By Matthew Brunwasser
The operational headquarters of the Allied Air Command, a cavernous Cold War facility, would make a good set in a post-apocalypse horror film. Its unusual for a journalist to get access to the secret facility, which in this case is limited to the international dining hall and the conference room. A multinational group of NATO officers helping command Operation Unified Protector agreed to answer questions.
Maj. Gregor "Beppo" Brehm is from the German air force. "Coming back to your question, 'what's the problem working in Libya?" he said. "It's exactly this. We are not in Libya."
UN security council resolution 1973 authorized NATO to protect civilians in Libya but not with forces on Libyan territory. So Allied Air command's mission can be complicated.
"We enforce the embargo and the no fly zone and protect civilians from any attack, but we don't have boots on the ground, and so we have to establish the situational awareness from the air," Brehm said.
There is some intelligence from the sea, but in general NATO is conducting operations from far away. It's also stretched wide with 13 airbases in six countries and four headquarters in three countries.

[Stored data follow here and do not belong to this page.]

-- ==== Sys2Proof/Machine/Intercom.lean ====
section
/-! DEFINITION. The commands of the chapter Intercom Groups: the five group requests (R77 to R81) and the floor timer
(R87). -/

namespace Sys2Proof.Machine

/-- A talker limit of 1 to 8 (R77). -/
def talkerLimitArg (b : Byte) : Option Nat := if 1 ≤ b.toNat ∧ b.toNat ≤ 8 then some b.toNat else none

/-- The floor limit as taken: 0, or 5 to 120 s (R77). -/
def floorTaken (n : Nat) : Nat := if n = 0 then 0 else max 5 (min 120 n)

/-- GROUP DEFINE of group `g` with talker limit `t` and floor limit `f` as given (R77). -/
def State.defineGroup (s : State) (g : GroupId) (t f : Nat) : State × ResultCode × List Byte :=
  if (s.group g).defined then (s, .alreadyDefined, [])
  else if !s.admits 0 t then (s, .mixFull, [])
  else
    let s1 := { s.setGroup g ⟨true, t, floorTaken f, [], [], []⟩ with termCount := s.termCount + t }
    if floorTaken f = f then (s1, .ok, []) else (s1, .clamped, [byteOf (floorTaken f)])

/-- GROUP_DEFINE (R77). -/
def execGroupDefine (c : Port) (group talkerLimit floorLimit : Byte) (s : State) :
    Host.Outcome State Fault Refusal :=
  match groupArg group, talkerLimitArg talkerLimit with
  | some g, some t =>
    match s.defineGroup g t floorLimit.toNat with
    | (s1, r, d) => .next (s1.answer c r d).finish
  | _, _ => .next (s.answer c .badArg [])

/-- GROUP_UNDEFINE (R78). -/
def execGroupUndefine (c : Port) (group : Byte) (s : State) : Host.Outcome State Fault Refusal :=
  match groupArg group with
  | none => .next (s.answer c .badArg [])
  | some g =>
    if !(s.group g).defined then .next (s.answer c .noChange [])
    else if !(s.group g).members.isEmpty then .next (s.answer c .inUse [])
    else
      let s1 := { s.setGroup g Group.powerOn with termCount := s.termCount - (s.group g).talkerLimit }
      .next (s1.answer c .ok []).finish

/-- MEMBER ADD of position `p` with class `k` (R79). -/
def State.addMember (s : State) (g : GroupId) (p : PositionId) (k : LineClass) : State × ResultCode :=
  let x := s.group g
  if !x.defined then (s, .notDefined)
  else
    match x.member? p with
    | some m =>
      if m.cls = k then (s, .noChange)
      else
        (s.setGroup g
          { x with members := x.members.map fun y => if y.position = p then { y with cls := k } else y }, .ok)
    | none =>
      if Config.maxMembers ≤ x.members.length then (s, .groupFull)
      else (s.setGroup g { x with members := x.members ++ [⟨p, k⟩] }, .ok)

/-- MEMBER_ADD (R79). -/
def execMemberAdd (c : Port) (group position cls : Byte) (s : State) : Host.Outcome State Fault Refusal :=
  match groupArg group, positionArg position, classArg cls with
  | some g, some p, some k =>
    match s.addMember g p k with
    | (s1, r) => .next (s1.answer c r [])
  | _, _, _ => .next (s.answer c .badArg [])

/-- A handset slot of `p` that holds group `g` is emptied without a talk release, and the binding's end is reported
(R49, R80 step 4). -/
def State.dropGroupSlot (g : GroupId) (p : PositionId) (s : State) (h : Handset) : State :=
  if holdsSource (s.slot p h) (.group g) then (s.setSlot p h none).reportSlot p (s.slot p h) else s

/-- What position `p` holds on the floor of a group, as MEMBER REMOVE reports it: TALKER 0, WAITING 1 or nothing 2, the
places in the list in which R80 names them (R172). -/
def Group.floorByte (x : Group) (p : PositionId) : Byte :=
  if (x.talker? p).isSome then 0
  else if (x.waiter? p).isSome then 1
  else 2

/-- The removal of member `p` from group `g`, in the order of its steps (R80). Where both slots of `p` hold the group, H0 is
emptied before H1: the model's choice (log entry 22). -/
def State.removeMember (s : State) (g : GroupId) (p : PositionId) : State :=
  let s1 := s.setGroup g
    { s.group g with members := (s.group g).members.filter fun m => decide (m.position ≠ p) }
  let s2 := State.removeEntries p s1 g
  [Handset.h0, Handset.h1].foldl (State.dropGroupSlot g p) s2

/-- MEMBER_REMOVE (R80). -/
def execMemberRemove (c : Port) (group position : Byte) (s : State) : Host.Outcome State Fault Refusal :=
  match groupArg group, positionArg position with
  | some g, some p =>
    if !(s.group g).defined then .next (s.answer c .notDefined [])
    else if ((s.group g).member? p).isNone then .next (s.answer c .notMember [])
    else .next ((s.removeMember g p).answer c .ok [(s.group g).floorByte p]).finish
  | _, _ => .next (s.answer c .badArg [])

/-- GROUP_STATUS_READ (R81). DEDUCED, unsafe: neither R81 nor the sentence on the four group requests (define, undefine,
add, remove) names a refusal of this read; a group above 15 is refused with BAD_ARG, as those four are (log entry 24). -/
def execGroupStatusRead (c : Port) (group : Byte) (s : State) : Host.Outcome State Fault Refusal :=
  match groupArg group with
  | some g => .next (s.answer c .ok (s.groupData g))
  | none => .next (s.answer c .badArg [])

/-- The timeout is handed to the Speaker Field when the mic source was a channel (R87 step 3). -/
def State.handTimeout (s : State) (p : PositionId) (src : Path) : State :=
  match src with
  | .handset _ => s
  | .channel n => s.setMustRelease p n

/-- A talker of `g` loses the floor (R87). -/
def State.floorTimeout (s : State) (g : GroupId) (p : PositionId) (src : Path) : State :=
  ((((s.setGroup g ((s.group g).withoutTalker p)).raise (.floorTimeout g p src)).handTimeout p src).grantHead g)

/-- The floor timer of the talker entry of `p`, if it runs (R76). -/
def Group.floorTimer (x : Group) (p : PositionId) : Option (Path × Nat) :=
  match x.talker? p with
  | some t => t.due.map fun d => (t.source, d)
  | none => none

/-- FLOOR_TIMER_EXPIRY (R87). -/
def execFloorTimerExpiry (g : GroupId) (p : PositionId) (s : State) : Host.Outcome State Fault Refusal :=
  match (s.group g).floorTimer p with
  | some (src, due) => .next ((s.reach due).floorTimeout g p src).finish
  | none => .next s

end Sys2Proof.Machine
end

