-- ==== Sys2Proof/Machine/Ports.lean ====
section
/-! DEFINITION. The commands of the chapter Controller Ports: transfers (R163, R164), request frames (R165), pure reads
(R167), the return of a result (R166), PORT RESET (R169) and the floor parameters (R170, R171). -/

namespace Sys2Proof.Machine

/-! ### The status byte and the bytes of a transfer -/

/-- The whole bytes shifted out in a transfer of `n` bytes whose first is `status` and whose later ones are `rest`
followed by zeros (R163, R167). -/
def shiftedOut (status : Byte) (rest : List Byte) (n : Nat) : List Byte :=
  (status :: rest ++ List.replicate n 0).take n

/-- The first byte of a transfer: the status byte goes out, and REQUEST_DROPPED and MALFORMED are cleared; a transfer
without a whole byte leaves both (R163). The later bytes are zeros until a pure read says otherwise (R167). -/
def State.beginTransfer (s : State) (c : Port) (n : Nat) : State :=
  let x := s.port c
  if n = 0 then s.setPort c { x with dataOut := [] }
  else s.setPort c { x with dataOut := shiftedOut (s.statusByte c) [] n, dropped := false, malformed := false }

/-! ### PORT RESET -/

/-- The notice queue emptied by a PORT RESET: the class mask, threshold and age limit are kept (R169 step 4, R177). -/
def NoticeQueue.emptied (q : NoticeQueue) : NoticeQueue :=
  { q with queue := [], lostMark := false, ageTimer := none, ageAttention := false }

/-- The discard mark after PORT RESET: it turns on in BUSY and is otherwise as it was (R169 step 1). -/
def PortRecord.discardAfterReset (x : PortRecord) : Bool :=
  match x.state with
  | .busy => true
  | .idle | .ready => x.discard

/-- PORT RESET of port `c` under tag `tag`, steps 1 to 5 (R169). -/
def State.portReset (s : State) (c : Port) (tag : Byte) : State :=
  let s1 := (s.setStaging c Staging.emptied).setNoticeQueue c (s.noticeQueue c).emptied
  s1.setPort c
    { s.port c with
      state := .ready, slot := some (responseFrame tag .ok []), readPosition := 0
      discard := (s.port c).discardAfterReset, dropped := false, malformed := false }

/-- PORT_RESET (R169). -/
def execPortReset (c : Port) (tag : Byte) (s : State) : Host.Outcome State Fault Refusal := .next (s.portReset c tag)

/-! ### Request frames -/

/-- The port itself forms a response and enters READY (R165). -/
def State.portResponds (s : State) (c : Port) (tag : Byte) (r : ResultCode) (data : List Byte) : State :=
  s.setPort c { s.port c with state := .ready, slot := some (responseFrame tag r data), readPosition := 0 }

/-- The port is free for a request: IDLE with the discard mark off (R165). -/
def PortRecord.free (x : PortRecord) : Bool := decide (x.state = .idle) && !x.discard

/-- The request is not executed, and REQUEST_DROPPED is set (R165). -/
def State.dropRequest (s : State) (c : Port) : State := s.setPort c { s.port c with dropped := true }

/-- The port enters BUSY and passes the request and its arguments to the owning block (R165). -/
def State.passRequest (s : State) (c : Port) (tag number : Byte) (args : List Byte) : State :=
  s.setPort c { s.port c with state := .busy, inFlight := some ⟨tag, number, args⟩, answer := none }

/-- The dispatch of a request frame (R165), with the exception of PORT RESET: without arguments it is taken in every
port state, with arguments it is answered with BAD_ARG in IDLE and dropped otherwise (R169). -/
def State.dispatch (s : State) (c : Port) (tag number : Byte) (args : List Byte) : State :=
  if number.toNat = portResetNumber then
    if args.isEmpty then s.portReset c tag
    else if (s.port c).state = .idle then s.portResponds c tag .badArg []
    else s.dropRequest c
  else if !(s.port c).free then s.dropRequest c
  else
    match catalogueArgs number.toNat with
    | none => s.portResponds c tag .unknownRequest [number]
    | some n => if args.length = n then s.passRequest c tag number args else s.portResponds c tag .badArg []

/-! ### Pure reads -/

/-- A pure-read transfer of `n` bytes: in READY the response goes out from the third byte on, and the slot is emptied
once its last byte has gone; in IDLE and BUSY zeros go out (R167). -/
def State.pureRead (s : State) (c : Port) (status : Byte) (n : Nat) : State :=
  let x := s.port c
  match x.state, x.slot with
  | .ready, some frame =>
    let left := frame.drop x.readPosition
    let out := shiftedOut status (0 :: left) n
    if left.length ≤ n - 2 then
      s.setPort c { x with state := .idle, slot := none, readPosition := 0, dataOut := out }
    else s.setPort c { x with readPosition := x.readPosition + (n - 2), dataOut := out }
  | .ready, none | .idle, _ | .busy, _ => s

/-! ### Transfers -/

/-- A malformed frame: MALFORMED is set and no block is reached (R164). -/
def State.dropMalformed (s : State) (c : Port) : State := s.setPort c { s.port c with malformed := true }

/-- One whole transfer on port `c`: its status byte, then what its bytes are judged to be at the release of chip select
(R163, R164). -/
def State.transfer (s : State) (c : Port) (bytes : List Byte) : State :=
  let s1 := s.beginTransfer c bytes.length
  match judgeTransfer bytes with
  | .statusPoll => s1
  | .malformed => s1.dropMalformed c
  | .pureRead => s1.pureRead c (s.statusByte c) bytes.length
  | .request tag number args => s1.dispatch c tag number args

/-- REQUEST_FRAME (R165). -/
def execRequestFrame (c : Port) (bytes : List Byte) (s : State) : Host.Outcome State Fault Refusal :=
  .next (s.transfer c bytes)

/-- MALFORMED_FRAME (R164). -/
def execMalformedFrame (c : Port) (bytes : List Byte) (s : State) : Host.Outcome State Fault Refusal :=
  .next (s.transfer c bytes)

/-- STATUS_POLL (R163, R164). -/
def execStatusPoll (c : Port) (bytes : List Byte) (s : State) : Host.Outcome State Fault Refusal :=
  .next (s.transfer c bytes)

/-- PURE_READ (R167). -/
def execPureRead (c : Port) (bytes : List Byte) (s : State) : Host.Outcome State Fault Refusal :=
  .next (s.transfer c bytes)

/-! ### The return of a result -/

/-- The result of the request in flight comes back: into the slot, or, while the discard mark is on, nowhere (R166). -/
def State.returnResult (s : State) (c : Port) (f : InFlight) (a : Answer) : State :=
  let x := s.port c
  if x.discard then s.setPort c { x with discard := false, inFlight := none, answer := none }
  else
    s.setPort c
      { x with
        state := .ready, slot := some (responseFrame f.tag a.result a.data), readPosition := 0
        inFlight := none, answer := none }

/-- RESULT_RETURN (R166). Where no request is in flight, or its owning block has not yet returned a result, there is
nothing to take (log entry 4). -/
def execResultReturn (c : Port) (s : State) : Host.Outcome State Fault Refusal :=
  match (s.port c).inFlight, (s.port c).answer with
  | some f, some a => .next (s.returnResult c f a)
  | some _, none | none, _ => .next s

/-! ### Floor parameters -/

/-- A value clamped to a range and rounded down to a whole number of steps (R170). -/
def clampTo (lo hi step n : Nat) : Nat := (max lo (min hi n)) / step * step

/-- A recall limit as taken: 0 stands, and 10 to 600 s in steps of 10 s otherwise (R170). -/
def clampRecall (n : Nat) : Nat := if n = 0 then 0 else clampTo 10 600 10 n

/-- The floor parameters after a SET PARAMETER of number `n` with value `v`, and the value taken; none for a number
above 6 or a QUIET_AUTORESUME value other than 0 and 1 (R170). -/
def Params.set (x : Params) (n v : Nat) : Option (Params × Nat) :=
  match n with
  | 0 => some ({ x with guardTime := clampTo 100 2000 100 v }, clampTo 100 2000 100 v)
  | 1 => some ({ x with burstTime := clampTo 200 5000 100 v }, clampTo 200 5000 100 v)
  | 2 => some ({ x with answerWait := clampTo 1 30 1 v }, clampTo 1 30 1 v)
  | 3 => some ({ x with burstLimit := clampTo 1 8 1 v }, clampTo 1 8 1 v)
  | 4 => some ({ x with holdRecall := clampRecall v }, clampRecall v)
  | 5 => some ({ x with recallLimit := clampRecall v }, clampRecall v)
  | 6 =>
    match v with
    | 0 => some ({ x with quietAutoresume := false }, 0)
    | 1 => some ({ x with quietAutoresume := true }, 1)
    | _ => none
  | _ => none

/-- SET_PARAMETER (R170). -/
def execSetParameter (c : Port) (parameter : Byte) (value : Half) (s : State) : Host.Outcome State Fault Refusal :=
  match s.params.set parameter.toNat value.toNat with
  | some (x, v) =>
    .next (({ s with params := x }).answer c (if v = value.toNat then .ok else .clamped)
      (parameter :: halfBytes v))
  | none => .next (s.answer c .badArg [])

/-- PARAMETER_READ (R171). -/
def execParameterRead (c : Port) (s : State) : Host.Outcome State Fault Refusal :=
  .next (s.answer c .ok s.params.data)

end Sys2Proof.Machine
end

"We provide for the air campaign the strategic direction and then the day to day command and control is done at Poggio, [Renatico, Italy]," said Deputy planning chief, Wing Cmdr. Mike Rafferty from the UK.
It might seem inefficient to have political directives coming from Belgium, strategists in Turkey and pilots in Italy but Rafferty says it works better than you'd think.

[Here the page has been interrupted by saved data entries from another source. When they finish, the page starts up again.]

/-- HOOK OFF with a line in the slot makes its party talk; with a group in the slot it lifts and selects the handset, and
the floor is as it was; with an empty slot and nothing to answer it lifts and
selects the handset; a handset already off-hook is ignored (R48). Held in the model's own form: log entry 4. -/
def Obligations.LiftTalks : Prop :=
  ∀ (p : PositionId) (h : Handset) (s : State), s.offers = [] → (s.position p).linkUp = true →
    (∀ l k, s.hook p h = .on → s.slot p h = some ⟨.line l, k⟩ →
      ∃ t, exec (.hookOff p h) s = .next t ∧ t.hook p h = .off ∧ t.selected p = h ∧
        t.line l = { s.line l with
          parties := (s.line l).parties.map fun x =>
            if x.position = p ∧ x.path = .handset h then { x with talking := true } else x } ∧
        OtherLines l s t ∧ (∀ q g, t.slot q g = s.slot q g) ∧ OtherPositions p s t ∧ OnlyDelivered p s t ∧
        SameExcept [.lines, .positions, .links, .lamps] s t) ∧
    (∀ g k, s.hook p h = .on → s.slot p h = some ⟨.group g, k⟩ →
      ∃ t, exec (.hookOff p h) s = .next t ∧
        t.position p =
          { (s.position p).setHandset h { (s.position p).handset h with hook := .off } with selected := h } ∧
        OtherPositions p s t ∧ OnlyDelivered p s t ∧ SameExcept [.positions, .links, .lamps] s t) ∧
    (s.hook p h = .on → s.slot p h = none →
      ((s.position p).answerOnLift = false ∨ (s.position p).ringQueue = []) →
      ∃ t, exec (.hookOff p h) s = .next t ∧ t.hook p h = .off ∧ t.selected p = h ∧
        (∀ q g, t.slot q g = s.slot q g) ∧ OtherPositions p s t ∧ OnlyDelivered p s t ∧
        SameExcept [.positions, .links, .lamps] s t) ∧
    (s.hook p h = .off →
      ∃ t, exec (.hookOff p h) s = .next t ∧ OnlyDelivered p s t ∧ SameExcept [.links, .lamps] s t)

/-- PRIVACY by the principal toggles the line's privacy; by another party it is denied with NOT_PRINCIPAL on the
slot's key; with a group or nothing in the slot it is denied with NO_LINE, on the slot's key or on no lamp (R3, R44).
Held in the model's own form: log entries 3, 4. -/
def Obligations.PrivacyByPrincipal : Prop :=
  (∀ (p : PositionId) (l : LineId) (k : Key) (x : Party) (s : State), s.offers = [] →
    (s.position p).linkUp = true → s.slot p (s.selected p) = some ⟨.line l, k⟩ →
    x ∈ (s.line l).parties → x.position = p → x.path = .handset (s.selected p) →
    ((s.line l).principal = some x → s.noneWaits l →
      ∃ t, exec (.privacy p) s = .next t ∧ t.line l = { s.line l with privacy := !(s.line l).privacy } ∧
        OtherLines l s t ∧ OnlyDelivered p s t ∧ SameExcept [.lines, .links, .lamps] s t) ∧
    (∀ y, (s.line l).principal = some y → (y.position ≠ p ∨ y.path ≠ .handset (s.selected p)) →
      ∃ t, exec (.privacy p) s = .next t ∧
        Raised [.keyDenied p (some (keyLamp k)) .notPrincipal .turret] s t ∧
        t.position p = { s.position p with
          deny := (s.position p).deny.set (keyLamp k) (some (s.clock + 8000)) } ∧
        OtherPositions p s t ∧ OnlyDelivered p s t ∧ SameExcept [.positions, .notices, .links, .lamps] s t)) ∧
  ∀ (p : PositionId) (s : State), s.offers = [] → (s.position p).linkUp = true →
    (∀ g k, s.slot p (s.selected p) = some ⟨.group g, k⟩ →
      ∃ t, exec (.privacy p) s = .next t ∧ Denied p (keyLamp k) .noLine s t ∧ OnlyDelivered p s t ∧
        SameExcept [.positions, .notices, .links, .lamps] s t) ∧
    (s.slot p (s.selected p) = none →
      ∃ t, exec (.privacy p) s = .next t ∧ Raised [.keyDenied p none .noLine .turret] s t ∧ OnlyDelivered p s t ∧
        SameExcept [.notices, .links, .lamps] s t)

/-- SELECT_H0 and SELECT_H1 make their handset the selected one, RING_SILENCE silences a ringer whose queue is not
empty, a deny display ends at its timer's expiry, and a sounding ringer changes phase at its cadence timer's, for the
length of the head's class (R45, R54, R69, R70, R71). Held in the model's own form: log entries 3, 4. -/
def Obligations.SelectionSilenceAndTimers : Prop :=
  (∀ (p : PositionId) (s : State), s.offers = [] → (s.position p).linkUp = true →
      (∃ t, exec (.selectH0 p) s = .next t ∧ t.position p = { s.position p with selected := .h0 } ∧
        OtherPositions p s t ∧ OnlyDelivered p s t ∧ SameExcept [.positions, .links, .lamps] s t) ∧
      (∃ t, exec (.selectH1 p) s = .next t ∧ t.position p = { s.position p with selected := .h1 } ∧
        OtherPositions p s t ∧ OnlyDelivered p s t ∧ SameExcept [.positions, .links, .lamps] s t) ∧
      ∃ t, exec (.ringSilence p) s = .next t ∧ OtherPositions p s t ∧ OnlyDelivered p s t ∧
        SameExcept [.positions, .links, .lamps] s t ∧
        ((s.position p).ringQueue = [] → t.position p = s.position p) ∧
        ((s.position p).ringQueue ≠ [] →
          (t.position p).ringerCondition = .silenced ∧
          t.position p = { s.position p with
            ringer := { (s.position p).ringer with silenced := true, cadence := none } })) ∧
  (∀ (p : PositionId) (s : State), s.offers = [] →
      (∀ (x : LampId) (due : Nat), (s.position p).deny.get x = some due →
        ∃ t, exec (.denyTimerExpiry p x) s = .next t ∧ t.clock = max s.clock due ∧
          t.position p = { s.position p with deny := (s.position p).deny.set x none } ∧
          t.shownCode p x = t.derivedCode p x ∧ OtherPositions p s t ∧
          SameExcept [.clock, .positions, .links, .lamps] s t ∧ OnlyLampQueues s t) ∧
      ∀ (due : Nat) (onPhase : Bool) (e : RingEntry) (rest : List RingEntry),
        (s.position p).ringer.cadence = some ⟨onPhase, due⟩ → (s.position p).ringQueue = e :: rest →
        (s.position p).ringer.silenced = false →
        ∃ t, exec (.cadenceTimerExpiry p) s = .next t ∧ t.clock = max s.clock due ∧
          (t.position p).ringerCondition = (if onPhase then .off else .on) ∧
          (t.position p).ringer.cadence = some ⟨!onPhase, t.clock + 8 *
            (match e.cls, onPhase with
              | .normal, true => 2000
              | .normal, false => 1000
              | .priority, _ => 250)⟩ ∧
          (onPhase = false → (t.position p).ringer.tonePhase = 0) ∧
          t.position p = { s.position p with ringer := (t.position p).ringer } ∧
          OtherPositions p s t ∧ SameExcept [.clock, .positions] s t)

/-! ### Intercom groups -/

/-- GROUP DEFINE of an undefined group is admitted against the term budget and takes its limits; GROUP UNDEFINE of a
memberless group returns its terms (R77, R78). Held in the model's own form: log entry 4. -/
def Obligations.GroupDefined : Prop :=
  ∀ (c : Port) (g : GroupId) (s : State), s.offers = [] →
    (∀ lim f : Byte, 1 ≤ lim.toNat → lim.toNat ≤ 8 → (s.group g).defined = false →
      s.termCount + lim.toNat ≤ 768 →
      ∃ t taken, exec (.groupDefine c (byteOf g.val) lim f) s = .next t ∧
        (f.toNat = 0 → taken = 0) ∧ (1 ≤ f.toNat → f.toNat ≤ 5 → taken = 5) ∧
        (5 ≤ f.toNat → f.toNat ≤ 120 → taken = f.toNat) ∧ (120 ≤ f.toNat → taken = 120) ∧
        t.group g = ⟨true, lim.toNat, taken, [], [], []⟩ ∧ OtherGroups g s t ∧
        t.termCount = s.termCount + lim.toNat ∧
        (taken = f.toNat → Answered c .ok [] s t) ∧ (taken ≠ f.toNat → Answered c .clamped [byteOf taken] s t) ∧
        SameExcept [.groups, .termCount, .links, .lamps, .ports] s t) ∧
    (∀ lim f : Byte, 1 ≤ lim.toNat → lim.toNat ≤ 8 →
      ((s.group g).defined = true ∨ 768 < s.termCount + lim.toNat) →
      ∃ t, exec (.groupDefine c (byteOf g.val) lim f) s = .next t ∧
        Answered c (if (s.group g).defined then .alreadyDefined else .mixFull) [] s t ∧
        SameExcept [.links, .lamps, .ports] s t) ∧
    ((s.group g).defined = true → (s.group g).members = [] →
      ∃ t, exec (.groupUndefine c (byteOf g.val)) s = .next t ∧ Answered c .ok [] s t ∧
        t.group g = ⟨false, 1, 0, [], [], []⟩ ∧ OtherGroups g s t ∧
        t.termCount = s.termCount - (s.group g).talkerLimit ∧
        SameExcept [.groups, .termCount, .links, .lamps, .ports] s t) ∧
    ((s.group g).defined = false ∨ (s.group g).members ≠ [] →
      ∃ t, exec (.groupUndefine c (byteOf g.val)) s = .next t ∧
        Answered c (if (s.group g).defined then .inUse else .noChange) [] s t ∧ SameExcept [.ports] s t)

"We share the same databases, we use the same procedures which we train to use day in day out during exercises, the whole thing is very joined up. Information passes up and down the chain very quickly," Rafferty said.
Operations-wise, there are two ways NATO fulfills its mission to protect civilians. Dynamic targeting is the term NATO uses for attacks against moving targets. Deliberate targeting means hitting specific non-moving targets, the infrastructure behind Gaddafi's forces.
"You attack the supply chain to those forces, so for example we have been successful taking out ammunition storage areas, command and control networks, the supply chains, a lot of that goes on out of site of the population and out of site of the media, but I can assure you we are doing that day to day and we are being successful, slowly his forces are being degraded," Rafferty said.
Adapting to NATO strategy
Wing Cmdr Rafferty said it's been frustrating to see how well Gaddafi's forces have adapted to NATO strategy. Lt. Col. Anthony Stroup from the US Air force, is the political advisor at Allied Air Command Izmir during the operation. He said he knows that from the television coverage of civilians being killed, the situation looks grim especially in Misrata.
"But from an expectations management perspective, you got to look at how bad it would be if we went there," Stroup said. "You also have to look at conditions under which we are operating. You have weather conditions that hinder you, the way Gaddafi's people are operating, wearing civilians clothes in a urban environment, not caring if civilians are hit by our aircraft."
NATO says it will continue its operations until Gaddafi meets three conditions: stopping attacks on civilians, withdrawing his forces and allowing monitors and enabling the UN to provide humanitarian assistance. Stroup stresses this will also require a political and diplomatic solution.
"We're just a piece of the puzzle with our military operations," Stroup said. "
The officers gathered in the bunker wouldn't estimate how much of Qaddafy's forces have already been destroyed, nor how long operations will last.